Hutech sells a version of the camera 6D which has been modified for astrophotography and the advantage of the Hutech version is that they're (so I'm told) an authorized Canon service center... so if Hutech does the modification it doesn't void the warranty.
The modified cameras do a much better job imaging these areas (and the exposure time required is significantly less) than using a standard (unmodified) camera.
You can use astrophotography software to help you determine what's up in the night sky and even how it will frame through a telescope or camera lens.
I use Starry Night Pro Plus 7 (the "pro plus" version is about $250, the "pro" version is about $150) to do this.

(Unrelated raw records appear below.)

theorem witness_TransferBytesAreTheBuffers :
    Memory.wf (testParams 0) [(3, 0x11)] = true ∧ (junk 0x55).length = 256 := ⟨by decide +kernel, junk_length _⟩

theorem witness_XferBusErrorIsFatal : Ready (start [true] []) ∧ (start [true] []).env.fails = true :: [] :=
  ⟨start_ready _ _, rfl⟩

theorem witness_SkipnDiscards :
    Ready (start [false, false, false] [1, 2, 3]) ∧ ([1, 2, 3] : List Byte).length = (3 : Half).toNat ∧
      (start [false, false, false] [1, 2, 3]).env.fails = List.replicate (3 : Half).toNat false ++ [] ∧
      (start [false, false, false] [1, 2, 3]).env.bytes = [1, 2, 3] ++ [] := ⟨start_ready _ _, rfl, rfl, rfl⟩

/-- The boundary `n` = 0 meets the same hypotheses with an empty script. -/
theorem witness_SkipnDiscards_zero :
    Ready (start [] []) ∧ ([] : List Byte).length = (0 : Half).toNat ∧
      (start [] []).env.fails = List.replicate (0 : Half).toNat false ++ [] := ⟨start_ready _ _, rfl, rfl⟩

/-- Each clause: `SKIPN 5` whose third transfer fails; `SKIPV` whose length byte fails; `SKIPV` of 255 whose second discard
fails; `SETMODE` and `SYNC` whose flush fails at its last transfer. -/
theorem witness_SkipnBusErrorKeepsCount :
    (let s := start [false, false, true] [1, 2]
     Ready s ∧ ([1, 2] : List Byte).length < (5 : Half).toNat ∧
      s.env.fails = List.replicate ([1, 2] : List Byte).length false ++ true :: [] ∧ s.env.bytes = [1, 2] ++ []) ∧
    (Ready (start [true] []) ∧ (start [true] []).env.fails = true :: []) ∧
    (let s := start [false, false, true] [255, 7]
     Ready s ∧ ([7] : List Byte).length < (255 : Byte).toNat ∧
      s.env.fails = List.replicate (([7] : List Byte).length + 1) false ++ true :: [] ∧
      s.env.bytes = 255 :: ([7] ++ [])) ∧
    (let rx : List Byte := List.replicate 255 0x11
     let s := start (List.replicate rx.length false ++ true :: []) (rx ++ [])
     Ready s ∧ ((Instr.sync, Mode.sync) ∈
        [(Instr.setmode .sync, Mode.sync), (.setmode .normal, .normal), (.sync, .sync)]) ∧ rx.length < 256 ∧
      s.env.fails = List.replicate rx.length false ++ true :: [] ∧ s.env.bytes = rx ++ []) :=
  ⟨⟨start_ready _ _, by decide, rfl, rfl⟩, ⟨start_ready _ _, rfl⟩, ⟨start_ready _ _, by decide, rfl, rfl⟩,
    ⟨start_ready _ _, by decide, by rw [List.length_replicate]; omega, rfl, rfl⟩⟩

theorem witness_SkipvDiscardsLengthPrefixedRun :
    Ready (start [false, false, false] [2, 0x77, 0x77]) ∧ ([0x77, 0x77] : List Byte).length = (2 : Byte).toNat ∧
      (start [false, false, false] [2, 0x77, 0x77]).env.fails = List.replicate ((2 : Byte).toNat + 1) false ++ [] ∧
      (start [false, false, false] [2, 0x77, 0x77]).env.bytes = 2 :: ([0x77, 0x77] ++ []) :=
  ⟨start_ready _ _, rfl, rfl, rfl⟩

theorem witness_SyncRunsInOrder :
    let s := start (List.replicate (514 + (1 : Byte).toNat) false ++ [])
      (junk 0 ++ (junk 0x11 ++ (junk 0 ++ 1 :: ([7] ++ []))))
    Ready s ∧ (junk 0).length = 256 ∧ (junk 0x11).length = 256 ∧ ([7] : List Byte).length = (1 : Byte).toNat ∧
      s.env.fails = List.replicate (514 + (1 : Byte).toNat) false ++ [] ∧
      s.env.bytes = junk 0 ++ (junk 0x11 ++ (junk 0 ++ 1 :: ([7] ++ []))) :=
  ⟨start_ready _ _, junk_length _, junk_length _, rfl, rfl, rfl⟩

/-- Two ready blocks that differ in their session registers. -/
theorem witness_SyncReadsNoBlockState :
    Ready (start [] []) ∧ Ready (configuredBlock [] []) ∧ (start [] []).params = (configuredBlock [] []).params ∧
      (start [] []).env = (configuredBlock [] []).env ∧
      (start [] []).block.cfgV ≠ (configuredBlock [] []).block.cfgV :=
  ⟨start_ready _ _, configured_ready _ _, rfl, rfl, by decide⟩

theorem witness_SetmodeRecordsFlushesAndSends :
    let s := start (List.replicate 257 false ++ []) (junk 0 ++ (junk 0x11 ++ []))
    Ready s ∧ (junk 0).length = 256 ∧ (junk 0x11).length = 256 ∧ s.env.fails = List.replicate 257 false ++ [] ∧
      s.env.bytes = junk 0 ++ (junk 0x11 ++ []) := ⟨start_ready _ _, junk_length _, junk_length _, rfl, rfl⟩

theorem witness_ConfigRunsInOrder :
    let bytes := junk 0 ++ (junk 1 ++ (junk 2 ++ (junk 3 ++ (junk 4 ++ (junk 5 ++ [])))))
    let s := start (List.replicate 771 false ++ []) bytes
    Ready s ∧ (∀ b, (junk b).length = 256) ∧ s.env.fails = List.replicate 771 false ++ [] ∧ s.env.bytes = bytes :=
  ⟨start_ready _ _, junk_length, rfl, rfl⟩

/-- Each clause: an operation that ends with a bus fault and one that ends without; `CONFIG`, `SETMODE` and `SYNC` that end
with one; and the script of the last clause. -/
theorem witness_ConfigBusErrorKeepsRecord :
    (Ready (start [true] []) ∧ after (exec .acq (start [true] [])) (fun t => t.block.fault) = true) ∧
    (Ready (start [] []) ∧
      after (exec .val (start [] [])) (fun t => t.block.fault = false ∧ t.rsp.isSome = true) = true) ∧
    after (exec (.config .long .high) (start (List.replicate 257 false ++ [true]) (List.replicate 512 0x11)))
      (fun t => t.block.fault) = true ∧
    after (exec (.setmode .normal) (start [true] [])) (fun t => t.block.fault) = true ∧
    after (exec .sync (start [true] [])) (fun t => t.block.fault) = true ∧
    (let s := start (List.replicate 256 false ++ true :: []) (junk 0 ++ [])
     Ready s ∧ (junk 0).length = 256 ∧ s.env.fails = List.replicate 256 false ++ true :: [] ∧
      s.env.bytes = junk 0 ++ []) :=
  ⟨⟨start_ready _ _, by decide +kernel⟩, ⟨start_ready _ _, by decide +kernel⟩, by decide +kernel, by decide +kernel,
    by decide +kernel, ⟨start_ready _ _, junk_length _, rfl, rfl⟩⟩

theorem witness_ValClassifiesFrame : Ready (start [] []) := start_ready _ _

/-- A Frame Buffer for each clause: wrong magic, accepted, torn. -/
theorem witness_ValidationAcceptsExactly :
    let p := testParams 0
    fbRead p [] 0 ≠ 0xE9 ∧
      (fbRead p [(0, 0xE9)] 0 = 0xE9 ∧ fbRead p [(0, 0xE9)] 1 = fbRead p [(0, 0xE9)] 255) ∧
      (fbRead p [(0, 0xE9), (1, 0)] 0 = 0xE9 ∧ fbRead p [(0, 0xE9), (1, 0)] 1 ≠ fbRead p [(0, 0xE9), (1, 0)] 255) := by
  decide +kernel

theorem witness_AcqRetriesTornFrames :
    let torn := [frame 0xE9 0x30 0x31 []]
    let s := bounded 2 (List.replicate (torn.length + 1) false ++ []) (torn.flatten ++ (frame 0xE9 0x21 0x21 [] ++ []))
    Ready s ∧ (∀ f ∈ torn, TornFrame f) ∧ GoodFrame (frame 0xE9 0x21 0x21 []) ∧ torn.length < 65535 ∧
      (s.params.maxAttempts = 0 ∨ torn.length < s.params.maxAttempts.toNat) ∧
      s.env.fails = List.replicate (torn.length + 1) false ++ [] ∧
      s.env.bytes = torn.flatten ++ (frame 0xE9 0x21 0x21 [] ++ []) :=
  ⟨bounded_ready _ _ _, by simpa using torn_frame, good_frame, by decide, .inr (by decide), rfl, rfl⟩

theorem witness_AcqRecoversFromFramingError :
    let bytes := frame 0xE8 0x09 0x09 [] ++ (junk 0 ++ (junk 1 ++ (junk 2 ++ 1 :: ([7] ++ (junk 3 ++ (junk 4 ++
      (junk 5 ++ (junk 6 ++ (junk 7 ++ (junk 8 ++ (frame 0xE9 0x21 0x21 [] ++ [])))))))))))
    let s := configuredBlock (List.replicate (1287 + (1 : Byte).toNat) false ++ []) bytes
    Ready s ∧ s.block.cfgV = true ∧ s.params.maxAttempts ≠ 1 ∧ MisalignedFrame (frame 0xE8 0x09 0x09 []) ∧
      GoodFrame (frame 0xE9 0x21 0x21 []) ∧ (∀ b, (junk b).length = 256) ∧
      ([7] : List Byte).length = (1 : Byte).toNat ∧
      s.env.fails = List.replicate (1287 + (1 : Byte).toNat) false ++ [] ∧ s.env.bytes = bytes :=
  ⟨configured_ready _ _, rfl, (by decide : (0 : Half) ≠ 1), misaligned_frame, good_frame, junk_length, rfl, rfl, rfl⟩

theorem witness_AcqWithoutConfigurationStops :
    let s := bounded 1 [false] (frame 0xE8 0x09 0x09 [] ++ [])
    Ready s ∧ s.block.cfgV = false ∧ MisalignedFrame (frame 0xE8 0x09 0x09 []) ∧ s.env.fails = false :: [] ∧
      s.env.bytes = frame 0xE8 0x09 0x09 [] ++ [] := ⟨bounded_ready _ _ _, rfl, misaligned_frame, rfl, rfl⟩

/-- The first two clauses with a bound of 2: a torn frame and then a misaligned or a torn one. -/
theorem witness_ExhaustedRetriesAreReported :
    let torn := [frame 0xE9 0x30 0x31 []]
    let script (f : List Byte) := bounded 2 (List.replicate (torn.length + 1) false ++ []) (torn.flatten ++ (f ++ []))
    Instr.rdrg ∈ [Instr.acq, .rdr, .rdi, .rdrg, .rdig] ∧ (∀ g ∈ torn, TornFrame g) ∧
      (∀ f, Ready (script f) ∧ torn.length + 1 = (script f).params.maxAttempts.toNat ∧
        (script f).env.fails = List.replicate (torn.length + 1) false ++ [] ∧
        (script f).env.bytes = torn.flatten ++ (f ++ [])) ∧
      MisalignedFrame (frame 0xE8 0x09 0x09 []) ∧ TornFrame (frame 0xE9 0x30 0x31 []) :=
  ⟨by decide, by simpa using torn_frame, fun _ => ⟨bounded_ready _ _ _, rfl, rfl, rfl⟩, misaligned_frame, torn_frame⟩

/-- The last two clauses: runs that end with status 2 and with status 3. -/
theorem witness_ExhaustedRetries_ends :
    after (exec .rdr (bounded 2 [false, false] (frame 0xE9 0x30 0x31 [] ++ frame 0xE8 0x09 0x09 [])))
      (fun t => t.rsp.any (fun w => w.extractLsb' 16 4 = 2)) = true ∧
    after (exec .rdr (bounded 2 [false, false] (frame 0xE9 0x30 0x31 [] ++ frame 0xE9 0x40 0x41 [])))
      (fun t => t.rsp.any (fun w => w.extractLsb' 16 4 = 3)) = true := ⟨by decide +kernel, by decide +kernel⟩

theorem witness_AcquisitionBusErrorReportsAttempts :
    Instr.rdig ∈ [Instr.acq, .rdr, .rdi, .rdrg, .rdig] ∧ Ready (start [true] []) ∧
      (start [true] []).env.fails = true :: [] := ⟨by decide, start_ready _ _, rfl⟩

theorem witness_BoundedAcquisitionEnds :
    Instr.acq ∈ [Instr.acq, .rdr, .rdi, .rdrg, .rdig] ∧ Ready (bounded 0xFFFF [] []) ∧
      (bounded 0xFFFF [] []).params.maxAttempts ≠ 0 :=
  ⟨by decide, bounded_ready _ _ _, (by decide : (0xFFFF : Half) ≠ 0)⟩

theorem witness_UnboundedRetryGoesOn :
    let torn := [frame 0xE9 0x30 0x31 []]
    let s := start (List.replicate torn.length false ++ []) (torn.flatten ++ [])
    Ready s ∧ s.params.maxAttempts = 0 ∧ torn ≠ [] ∧ (∀ f ∈ torn, TornFrame f) ∧
      s.env.fails = List.replicate torn.length false ++ [] ∧ s.env.bytes = torn.flatten ++ [] :=
  ⟨start_ready _ _, rfl, by simp, by simpa using torn_frame, rfl, rfl⟩

/-- The hypotheses of the five statements on an accepted first frame. -/
theorem accepting :
    let s := start [false] (frame 0xE9 0x21 0x21 [] ++ [])
    Ready s ∧ GoodFrame (frame 0xE9 0x21 0x21 []) ∧ s.env.fails = false :: [] ∧
      s.env.bytes = frame 0xE9 0x21 0x21 [] ++ [] := ⟨start_ready _ _, good_frame, rfl, rfl⟩

theorem witness_AcqAcceptsFirstFrame :
    ∃ s good fs bs, Ready s ∧ GoodFrame good ∧ s.env.fails = false :: fs ∧ s.env.bytes = good ++ bs :=
  ⟨_, _, [], [], accepting⟩

/-- A block whose device sends a torn frame and then a good one. -/
def retrying : State := start [false, false] (frame 0xE9 0x30 0x31 [] ++ frame 0xE9 0x21 0x21 [])

theorem witness_RdrReadsRangeScalar :
    (∃ s good fs bs, Ready s ∧ GoodFrame good ∧ s.env.fails = false :: fs ∧ s.env.bytes = good ++ bs) ∧
      Ready retrying ∧ after (exec .rdr retrying) (fun t => t.rsp.any (fun w => w.extractLsb' 16 4 = 0)) = true :=
  ⟨⟨_, _, [], [], accepting⟩, start_ready _ _, by decide +kernel⟩

theorem witness_RdiReadsIntensityScalar :
    (∃ s good fs bs, Ready s ∧ GoodFrame good ∧ s.env.fails = false :: fs ∧ s.env.bytes = good ++ bs) ∧
      Ready retrying ∧ after (exec .rdi retrying) (fun t => t.rsp.any (fun w => w.extractLsb' 16 4 = 0)) = true :=
  ⟨⟨_, _, [], [], accepting⟩, start_ready _ _, by decide +kernel⟩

It lets me enter my equipment list of telescopes, cameras, eyepieces, etc. It doesn't specifically support camera lenses but you can enter a camera lens as if it were a telescope and it'll calculate the accurate frame of view (the area of sky visible) through that lens with any given camera.

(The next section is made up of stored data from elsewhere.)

-- ==== Sys2Proof/Machine/Operands.lean ====
section
/-! DEFINITION. The two uses of the operand field `B` (30_encoding.md R73): an immediate constant and a cell address. -/

namespace Sys2Proof.Machine

/-- `B` as an immediate: zero-extended to a cell, always exact (41_data_transfer.md R130). -/
def immediate (b : Operand) : Cell := b.setWidth 64

/-- `B` as a data cell address: the unsigned integer itself, used directly as the cell index (20_memory.md R51, R61). -/
def cellAddress (b : Operand) : Nat := b.toNat

end Sys2Proof.Machine
end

You can do this with Stellarium (Stellarium is free software) too. It's not quite as advanced as Starry Night but you can't beat the price.
A few other tips... you'll typically be shooting at higher ISO... e.g. 800 or 1600. But noise is higher at these high ISOs AND it builds up over the long exposures. To combat the noise, you can take LOTS of frames (e.g. say 25 frames) of the subject. Take about half as many frames with the lens capped (e.g. put the lens cover on and take 13 more frames -- these are called "dark" frames). Using the same ISO, but the fastest shutter speed, take the same number of frames (e.g. 1/4000th sec exposures at the same ISO you used for your "light frames") and these are called "Bias frames" Lastly, you typically want something called "flat frames" and to take those you need something which is PERFECTLY EVEN illumination in front of the camera lens and then just take a middle exposure (you could hold an iPad with an "all white" screen in front of the camera lens and take another 13 exposures metered so that those images are middle-gray).
All of these are combined in a program such as the free "Deep Sky Stacker" (you may hear people mention "Registax" or "AutoStakkert2" -- Registax and AutoStakkert are for "planetary" imaging -- not deep space. Registax and AutoStakkert use the round shape of the planet to register (align) the frames for stacking... Deep Sky Stacker uses the positions of bright stars to register (align) the frames for stacking. You feed Deep Sky Stacker all the data and it'll combine to produce your image.
The combined (fully calibrated, registered, and integrated) image then still requires some post processing to stretch the image data and tease out the beautiful details.